Received 13 July 2011; Accepted 16 September 2011

Academic Editor: Alfonso J. Rodriguez-Morales

Copyright © 2012 Jennifer Juno et al. This is an open access article distributed under the Creative Commons Attribution License, which permits unrestricted use, distribution, and reproduction in any medium, provided the original work is properly cited.

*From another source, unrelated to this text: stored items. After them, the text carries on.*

/-! ## A fetch that fails again (R45, R102) -/

/-- With only `Step` issued and errors skipped, a step that cannot fetch records the error and does nothing else. -/
theorem step_of_fetch_outside (hpc : s.params.memLen ≤ s.cpu.pc.toNat + 1) (hs : StepsOnly s)
    (hskip : s.driver.policy = .skip) :
    step s = .next (s.setAnswer (.error (.addressOutOfBounds (s.cpu.pc.toNat + 1) s.params.memLen))) := by
  rw [step_of_stepsOnly s hs, cycle_of_le s hpc, afterCycle]
  exact driverReacts_of_skip hskip

/-- A state that one step leaves as it is, any number of steps leaves as it is. -/
theorem runFor_of_step_self (h : step t = .next t) (k : Nat) : runFor k t = .next t := by
  induction k with
  | zero => rfl
  | succ k ih => rw [runFor_succ_of_next _ _ k h, ih]

/-! ## The timers (R105) -/

/-- A timer at 0 stays there, which is what subtraction of natural numbers does. -/
theorem toNat_countDown (b : Byte) : (countDown b).toNat = b.toNat - 1 := by
  unfold countDown
  split
  · next h => rw [h]; rfl
  · bv_omega

theorem toNat_tick_dt (s : State) : (tick s).cpu.dt.toNat = s.cpu.dt.toNat - 1 := toNat_countDown s.cpu.dt

theorem toNat_tick_st (s : State) : (tick s).cpu.st.toNat = s.cpu.st.toNat - 1 := toNat_countDown s.cpu.st

theorem Edits.tick (h : Edits m s t) (hdt : m.dt = true) (hst : m.st = true) : Edits m s (tick t) :=
  (h.setDt _ hdt).setSt _ hst

theorem edits_ticks (n : Nat) (s : State) : Edits { dt := true, st := true } s (tick^[n] s) := by
  induction n with
  | zero => exact .refl
  | succ n ih => rw [Function.iterate_succ_apply']; exact ih.tick rfl rfl

/-- A part of the state that every tick takes down by one, as far as 0, `n` ticks take down by `n`, as far as 0. -/
theorem ticks_of_tick {f : State → Nat} (hf : ∀ s, f (tick s) = f s - 1) (n : Nat) (s : State) :
    f (tick^[n] s) = f s - n := by
  induction n with
  | zero => rfl
  | succ n ih => rw [Function.iterate_succ_apply', hf, ih, Nat.sub_sub]

/-! ## The key flags (R108) -/

theorem keyWrite_sameBut (k : Nibble) (pressed : Bool) (s : State) : SameBut { key := some k } s (keyWrite k pressed s) :=
  { sameBut_refl _ s with
    keypad := fun j hj => (s.key_setKey k j pressed).trans (if_neg fun hjk => hj (congrArg some hjk)) }

end Sys2Proof.Machine

/-! ## The statements of 60_exceptions.md settled -/

namespace Sys2Proof.Proofs

open Sys2Proof.Machine Sys2Proof.Safety

/-- Settles O9: the last answer is never read, so the state that the failing step reached makes the same step again. -/
theorem failedFetchRecurs : Obligations.FailedFetchRecurs := by
  intro s hpc hs hskip
  have hstep := step_of_fetch_outside hpc hs hskip
  refine ⟨_, hstep, rfl, (Edits.refl.setAnswer _ rfl).sameBut, runFor_of_step_self ?_⟩
  exact (lastAnswerIsNeverRead s _ (nextEvent_of_stepsOnly s hs)).trans hstep
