-- ==== Sys2Proof/Machine/Dispatch.lean ====
section
/-! DEFINITION. One arm for each command, each one call of its meaning. -/

namespace Sys2Proof.Machine

def exec (i : Instr) (s : State) : Host.Outcome State Fault Refusal :=
  match i with
  | .powerOnReset => Sys2Proof.Machine.execPowerOnReset s
  | .resetInitialisationComplete => Sys2Proof.Machine.execResetInitialisationComplete s
  | .haltNAsserted => Sys2Proof.Machine.execHaltNAsserted s
  | .lineActivityDetected b => Sys2Proof.Machine.execLineActivityDetected b s
  | .lossOfSignal b => Sys2Proof.Machine.execLossOfSignal b s
  | .probeAnswerTimeout b => Sys2Proof.Machine.execProbeAnswerTimeout b s
  | .echo b number capacityCode arrival => Sys2Proof.Machine.execEcho b number capacityCode arrival s
  | .frameCheck b => Sys2Proof.Machine.execFrameCheck b s
  | .badFrame b => Sys2Proof.Machine.execBadFrame b s
  | .error b => Sys2Proof.Machine.execError b s
  | .ack b seq16 => Sys2Proof.Machine.execAck b seq16 s
  | .ackTimeout b => Sys2Proof.Machine.execAckTimeout b s
  | .hold b cause => Sys2Proof.Machine.execHold b cause s
  | .release b cause => Sys2Proof.Machine.execRelease b cause s
  | .holdTimeout b => Sys2Proof.Machine.execHoldTimeout b s
  | .stopFrame b code => Sys2Proof.Machine.execStopFrame b code s
  | .request b tag kind params => Sys2Proof.Machine.execRequest b tag kind params s
  | .replySent b tag => Sys2Proof.Machine.execReplySent b tag s
  | .recordCommandEntersSlot code payload => Sys2Proof.Machine.execRecordCommandEntersSlot code payload s
  | .unknownRequestKind => Sys2Proof.Machine.execUnknownRequestKind s
  | .unknownCommandCode code payload => Sys2Proof.Machine.execUnknownCommandCode code payload s
  | .create => Sys2Proof.Machine.execCreate s
  | .find => Sys2Proof.Machine.execFind s
  | .lookup => Sys2Proof.Machine.execLookup s
  | .list => Sys2Proof.Machine.execList s
  | .listFrom => Sys2Proof.Machine.execListFrom s
  | .attach => Sys2Proof.Machine.execAttach s
  | .detach => Sys2Proof.Machine.execDetach s
  | .start => Sys2Proof.Machine.execStart s
  | .resume => Sys2Proof.Machine.execResume s
  | .revise => Sys2Proof.Machine.execRevise s
  | .pause => Sys2Proof.Machine.execPause s
  | .retire => Sys2Proof.Machine.execRetire s
  | .cancel => Sys2Proof.Machine.execCancel s
  | .setStop => Sys2Proof.Machine.execSetStop s
  | .advance => Sys2Proof.Machine.execAdvance s
  | .run payload => Sys2Proof.Machine.execRun payload s
  | .step payload => Sys2Proof.Machine.execStep payload s
  | .stop payload => Sys2Proof.Machine.execStop payload s
  | .clear payload => Sys2Proof.Machine.execClear payload s
  | .rewind payload => Sys2Proof.Machine.execRewind payload s
  | .resync payload => Sys2Proof.Machine.execResync payload s
  | .readRun payload => Sys2Proof.Machine.execReadRun payload s
  | .admitBoard payload => Sys2Proof.Machine.execAdmitBoard payload s
  | .expel payload => Sys2Proof.Machine.execExpel payload s
  | .retrain payload => Sys2Proof.Machine.execRetrain payload s
  | .setBoard payload => Sys2Proof.Machine.execSetBoard payload s
  | .readBoard payload => Sys2Proof.Machine.execReadBoard payload s
  | .setCabinet payload => Sys2Proof.Machine.execSetCabinet payload s
  | .identify payload => Sys2Proof.Machine.execIdentify payload s
  | .softReset payload => Sys2Proof.Machine.execSoftReset payload s
  | .readEvents payload => Sys2Proof.Machine.execReadEvents payload s
  | .setMask payload => Sys2Proof.Machine.execSetMask payload s
  | .readReply clocked => Sys2Proof.Machine.execReadReply clocked s
  | .haltNNegated => Sys2Proof.Machine.execHaltNNegated s
  | .resetNNegated => Sys2Proof.Machine.execResetNNegated s
  | .scsNAsserted => Sys2Proof.Machine.execScsNAsserted s

end Sys2Proof.Machine
end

Following the 2009 H1N1 pandemic and ongoing sporadic avian-to-human transmission of H5N1 viruses, an emphasis has been placed on better understanding the determinants and pathogenesis of severe influenza infections. Much of the current literature has focused on viral genetics and its impact on host immunity as well as novel risk factors for severe infection (particularly within the H1N1 pandemic). An understanding of the host genetic determinants of susceptibility and severe respiratory illness, however, is currently lacking. By better defining the role of genetic variability in influenza infection and identifying key polymorphisms that impair the host immune response or correlate with protection, we will be able to better identify at-risk populations and new targets for therapeutic interventions and vaccines. This paper will summarize known immunogenetic factors associated with susceptibility or severity of both pH1N1 and H5N1 infections and will also identify genetic pathways and polymorphisms of high relevance for future study.